## Collected data:
"""

-- ==== Sys2Proof/Certificates/Slice0/Obligations.lean ====
section
/-! DEFINITION. The statements for the provers. Each docstring names the rules of spec/ it formalises.
A premise `State.Inv` or `Context.Inv` rules out states that no run reaches; that every step keeps the
invariant is a statement of its own. -/

open Sys2Proof Sys2Proof.Machine

/-! ### Reset -/

/-- The reset values of R38, whatever the number of contexts and BASE. -/
def Obligations.ResetStateHoldsTheResetValues : Prop :=
  ∀ n u : Nat,
    (State.resetWith n u).nctx = n ∧
    (∀ x ∈ (State.resetWith n u).ctxs, x.cst = .uninit ∧ x.buf = []) ∧
    (State.resetWith n u).err = .none ∧ (State.resetWith n u).errInfo = 0 ∧
    (State.resetWith n u).dv = false ∧ (State.resetWith n u).dwid = none ∧
    (State.resetWith n u).dctx = 0 ∧ (State.resetWith n u).digest = 0 ∧
    (State.resetWith n u).nctxM1 = BitVec.ofNat 4 (n - 1)

/-- R230: a pulse of the reset input takes any state to the reset values; NCTX and BASE are hardwired. -/
def Obligations.HardwareResetRestoresTheResetValues : Prop :=
  ∀ (s : State) (rest : List BusEvent), s.pending = .hwReset :: rest →
    ∃ t, step s = .next t ∧ t.nctx = s.nctx ∧
      (∀ x ∈ t.ctxs, x.cst = .uninit ∧ x.buf = []) ∧
      t.err = .none ∧ t.errInfo = 0 ∧ t.dv = false ∧ t.dwid = none ∧ t.dctx = 0 ∧ t.digest = 0 ∧
      t.baseUnit = s.baseUnit ∧ t.pending = rest ∧ t.replies = s.replies

/-- R38 with R30, R32, R52: after reset every offset of the window reads 0 but STATUS, which shows
NCTX − 1. -/
def Obligations.AfterResetOnlyNctxReadsNonzero : Prop :=
  ∀ n u off : Nat, 1 ≤ n → n ≤ 16 → off < 0x200 →
    (State.resetWith n u).readWord off =
      if off = 0x004 then BitVec.ofNat 32 ((n - 1) * 2 ^ 16) else 0

/-! ### Encoding -/

/-- R80, R88: words written out bit by bit from the encodings of the opcode table. -/
def Obligations.WordsOfTheOpcodeTableDecode : Prop :=
  decode 0b00000000000000000000000000000000#32 = .ok .nop ∧
  decode 0b00010011000000000000000000000010#32 = .ok (.init 3 0b10) ∧
  decode 0b00101111000000000000000000000000#32 = .ok (.reset 15) ∧
  decode 0b00110101000000000000000010000001#32 = .ok (.absorb 5 0x81) ∧
  decode 0b01000001000000000000000001000000#32 = .ok (.final 1 64) ∧
  decode 0b01010010100100000000000000000000#32 = .ok (.clone 2 9) ∧
  decode 0b01100000000000000000000000000000#32 = .ok .errack

/-- R91: the decoder gives back every command from its encoding. -/
def Obligations.DecodeOfEncodeIsTheCommand : Prop :=
  ∀ i : Instr, decode (encode i) = .ok i

/-- R87, R89, R91: a word that decodes is the encoding of its command, so no bit of it is ignored. -/
def Obligations.DecodedWordIsTheEncoding : Prop :=
  ∀ (w : Word) (i : Instr), decode w = .ok i → encode i = w

/-- R87: the reserved masks, and that a word with a reserved bit set raises E_RSVD and executes
nothing. -/
def Obligations.ReservedBitsRaiseERsvd : Prop :=
  ∀ (w : Word) (s : State), s.err = .none →
    ((opField w = 0x0 ∧ w &&& 0x0FFFFFFF ≠ 0) ∨ (opField w = 0x1 ∧ w &&& 0x00FFFFFC ≠ 0) ∨
     (opField w = 0x2 ∧ w &&& 0x00FFFFFF ≠ 0) ∨ (opField w = 0x3 ∧ w &&& 0x00FFFF00 ≠ 0) ∨
     (opField w = 0x4 ∧ w &&& 0x00FFFF80 ≠ 0) ∨ (opField w = 0x5 ∧ w &&& 0x000FFFFF ≠ 0) ∨
     (opField w = 0x6 ∧ w &&& 0x0FFFFFFF ≠ 0)) →
    rejects w .rsvd s

/-- R89: the opcodes 0x7..0xF raise E_OPCODE and execute nothing; every other word is either the one
encoding of a command or raises E_RSVD; the all-zero word is NOP. -/
def Obligations.EveryWordIsACommandOrRaises : Prop :=
  ∀ (w : Word) (s : State), s.err = .none →
    (0x7 ≤ (opField w).toNat → rejects w .opcode s) ∧
    ((opField w).toNat < 0x7 → rejects w .rsvd s ∨ ∃ i, encode i = w ∧ executeCommand w s = exec i s) ∧
    executeCommand 0x00000000 s = .next s

/-! ### Execution of a command word -/

/-- R165 with R201 and R203: executing any word in any state is what the spec's own pseudocode says
(`specCommand`, written from those rules). -/
def Obligations.ExecutionFollowsTheSpecsPseudocode : Prop :=
  ∀ (w : Word) (s : State), executeCommand w s = .next (specCommand w s)

/-- When the host's next access writes to CMD a word that decodes to `i`, the step is exec of `i` with
that access taken from the queue; `withFetchWord` sets exactly that up. -/
def Obligations.StepRunsTheDecodedCommand : Prop :=
  (∀ (s : State) (w : Word) (i : Instr) (rest : List BusEvent),
    s.pending = .write s.base 0b1111#4 w :: rest → decode w = .ok i →
    step s = exec i { s with pending := rest }) ∧
  (∀ (s : State) (w : Nat) (i : Instr), decode (BitVec.ofNat 32 w) = .ok i →
    step (s.withFetchWord 32 w) = exec i s)

/-- R62, R63: commands issued together run one after the other, in the order of issue. -/
def Obligations.IssuedCommandsRunInOrder : Prop :=
  ∀ (s : State) (is : List Instr), s.pending = [] →
    Host.Core.run Sys2Proof.core is.length (s.issue (is.map encode)) = execAll is s

/-- R205: every command completes, in every state. -/
def Obligations.EveryCommandAnswersANextState : Prop :=
  ∀ (i : Instr) (s : State), ∃ t, exec i s = .next t

/-- R166: NOP does nothing in any state; its word is 0, and with a low bit set the word raises E_RSVD. -/
def Obligations.NopChangesNothing : Prop :=
  (∀ s : State, exec .nop s = .next s) ∧ encode .nop = 0x00000000 ∧
  (∀ (w : Word) (s : State), s.err = .none → opField w = 0x0 → w.extractLsb' 0 28 ≠ 0 →
    rejects w .rsvd s)

/-- R167 with R160 and R28: INIT of an existing context, in any CST, sets the width and resets the
context, and changes nothing else; otherwise it raises its error. -/
def Obligations.InitConfiguresTheContext : Prop :=
  (∀ (s : State) (c : CtxIx) (wid : BitVec 2) (w : Width), s.err = .none → c.toNat < s.nctx →
    (wid = 0b01#2 ∧ w = .narrow) ∨ (wid = 0b10#2 ∧ w = .wide) →
    exec (.init c wid) s =
      .next { s with
        ctxs := s.ctxs.set c.toNat
          { cst := .empty, wid := w, h := iv w, N := 0, sigma := 0, buf := [] } }) ∧
  (∀ (s : State) (c : CtxIx) (wid : BitVec 2), s.err = .none →
    (s.nctx ≤ c.toNat → rejects (encode (.init c wid)) .ctx s) ∧
    (c.toNat < s.nctx → wid = 0b00#2 ∨ wid = 0b11#2 → rejects (encode (.init c wid)) .width s)) ∧
  (∀ (s : State) (w : Word), s.err = .none → opField w = 0x1 → w.extractLsb' 2 22 ≠ 0 →
    rejects w .rsvd s) ∧
  (∀ i, i < 64 → byte (iv .narrow) i = 0x01 ∧ byte (iv .wide) i = 0x00) ∧
  (∀ (c : CtxIx) (wid : BitVec 2), opField (encode (.init c wid)) = 0x1 ∧
    ctxField (encode (.init c wid)) = c ∧ widField (encode (.init c wid)) = wid ∧
    (encode (.init c wid)).extractLsb' 2 22 = 0)

/-- R168 with R160: RESET of an initialised context gives it the values of INIT with its own width, and
changes nothing else; on an EMPTY context it changes nothing; otherwise it raises its error. -/
def Obligations.ResetEmptiesTheContext : Prop :=
  (∀ (s : State) (c : CtxIx) (x : Context), s.err = .none → s.ctxs[c.toNat]? = some x →
    x.cst ≠ .uninit →
    exec (.reset c) s =
      .next { s with
        ctxs := s.ctxs.set c.toNat
          { cst := .empty, wid := x.wid, h := iv x.wid, N := 0, sigma := 0, buf := [] } }) ∧
  (∀ (s : State) (c : CtxIx) (x : Context), s.err = .none → s.ctxs[c.toNat]? = some x →
    x.Inv → x.cst = .empty → exec (.reset c) s = .next s) ∧
  (∀ (s : State) (c : CtxIx), s.err = .none →
    (s.nctx ≤ c.toNat → rejects (encode (.reset c)) .ctx s) ∧
    (∀ x, s.ctxs[c.toNat]? = some x → x.cst = .uninit → rejects (encode (.reset c)) .uninit s)) ∧
  (∀ (s : State) (w : Word), s.err = .none → opField w = 0x2 → w.extractLsb' 0 24 ≠ 0 →
    rejects w .rsvd s) ∧
  (∀ c : CtxIx, opField (encode (.reset c)) = 0x2 ∧ ctxField (encode (.reset c)) = c ∧
    (encode (.reset c)).extractLsb' 0 24 = 0)

/-- R169 with R161: ABSORB appends the byte; when it is the 64th, the block is consumed in the same
command: h, N and sigma from their values before, the block reversed. Nothing else changes; otherwise
it raises its error. -/
def Obligations.AbsorbAppendsOrConsumes : Prop :=
  (∀ (s : State) (c : CtxIx) (b : Byte) (x : Context), s.err = .none →
    s.ctxs[c.toNat]? = some x → x.cst ≠ .uninit → x.buf.length < 63 →
    exec (.absorb c b) s =
      .next { s with ctxs := s.ctxs.set c.toNat { x with buf := x.buf ++ [b], cst := .accum } }) ∧
  (∀ (s : State) (c : CtxIx) (b : Byte) (x : Context), s.err = .none →
    s.ctxs[c.toNat]? = some x → x.cst ≠ .uninit → x.buf.length = 63 →
    exec (.absorb c b) s =
      .next { s with
        ctxs := s.ctxs.set c.toNat
          { cst := .accum
            wid := x.wid
            h := compress x.N x.h (rev (ofList (x.buf ++ [b])))
            N := add512 x.N (be64 512)
            sigma := add512 x.sigma (rev (ofList (x.buf ++ [b])))
            buf := [] } }) ∧
  (∀ (s : State) (c : CtxIx) (b : Byte), s.err = .none →
    (s.nctx ≤ c.toNat → rejects (encode (.absorb c b)) .ctx s) ∧
    (∀ x, s.ctxs[c.toNat]? = some x → x.cst = .uninit → rejects (encode (.absorb c b)) .uninit s)) ∧
  (∀ (s : State) (w : Word), s.err = .none → opField w = 0x3 → w.extractLsb' 8 16 ≠ 0 →
    rejects w .rsvd s) ∧
  (∀ (c : CtxIx) (b : Byte), opField (encode (.absorb c b)) = 0x3 ∧
    ctxField (encode (.absorb c b)) = c ∧ dataField (encode (.absorb c b)) = b ∧
    (encode (.absorb c b)).extractLsb' 8 16 = 0)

"""

Going back to the entries above, set down exactly the lines that begin at the one with "off < 0x200 →" and end at the one with "(opField w = 0x4", both included, and nothing else.

## Response for this exercise:
  ∀ n u off : Nat, 1 ≤ n → n ≤ 16 → off < 0x200 →
    (State.resetWith n u).readWord off =
      if off = 0x004 then BitVec.ofNat 32 ((n - 1) * 2 ^ 16) else 0

/-! ### Encoding -/

/-- R80, R88: words written out bit by bit from the encodings of the opcode table. -/
def Obligations.WordsOfTheOpcodeTableDecode : Prop :=
  decode 0b00000000000000000000000000000000#32 = .ok .nop ∧
  decode 0b00010011000000000000000000000010#32 = .ok (.init 3 0b10) ∧
  decode 0b00101111000000000000000000000000#32 = .ok (.reset 15) ∧
  decode 0b00110101000000000000000010000001#32 = .ok (.absorb 5 0x81) ∧
  decode 0b01000001000000000000000001000000#32 = .ok (.final 1 64) ∧
  decode 0b01010010100100000000000000000000#32 = .ok (.clone 2 9) ∧
  decode 0b01100000000000000000000000000000#32 = .ok .errack

/-- R91: the decoder gives back every command from its encoding. -/
def Obligations.DecodeOfEncodeIsTheCommand : Prop :=
  ∀ i : Instr, decode (encode i) = .ok i

/-- R87, R89, R91: a word that decodes is the encoding of its command, so no bit of it is ignored. -/
def Obligations.DecodedWordIsTheEncoding : Prop :=
  ∀ (w : Word) (i : Instr), decode w = .ok i → encode i = w

/-- R87: the reserved masks, and that a word with a reserved bit set raises E_RSVD and executes
nothing. -/
def Obligations.ReservedBitsRaiseERsvd : Prop :=
  ∀ (w : Word) (s : State), s.err = .none →
    ((opField w = 0x0 ∧ w &&& 0x0FFFFFFF ≠ 0) ∨ (opField w = 0x1 ∧ w &&& 0x00FFFFFC ≠ 0) ∨
     (opField w = 0x2 ∧ w &&& 0x00FFFFFF ≠ 0) ∨ (opField w = 0x3 ∧ w &&& 0x00FFFF00 ≠ 0) ∨
     (opField w = 0x4 ∧ w &&& 0x00FFFF80 ≠ 0) ∨ (opField w = 0x5 ∧ w &&& 0x000FFFFF ≠ 0) ∨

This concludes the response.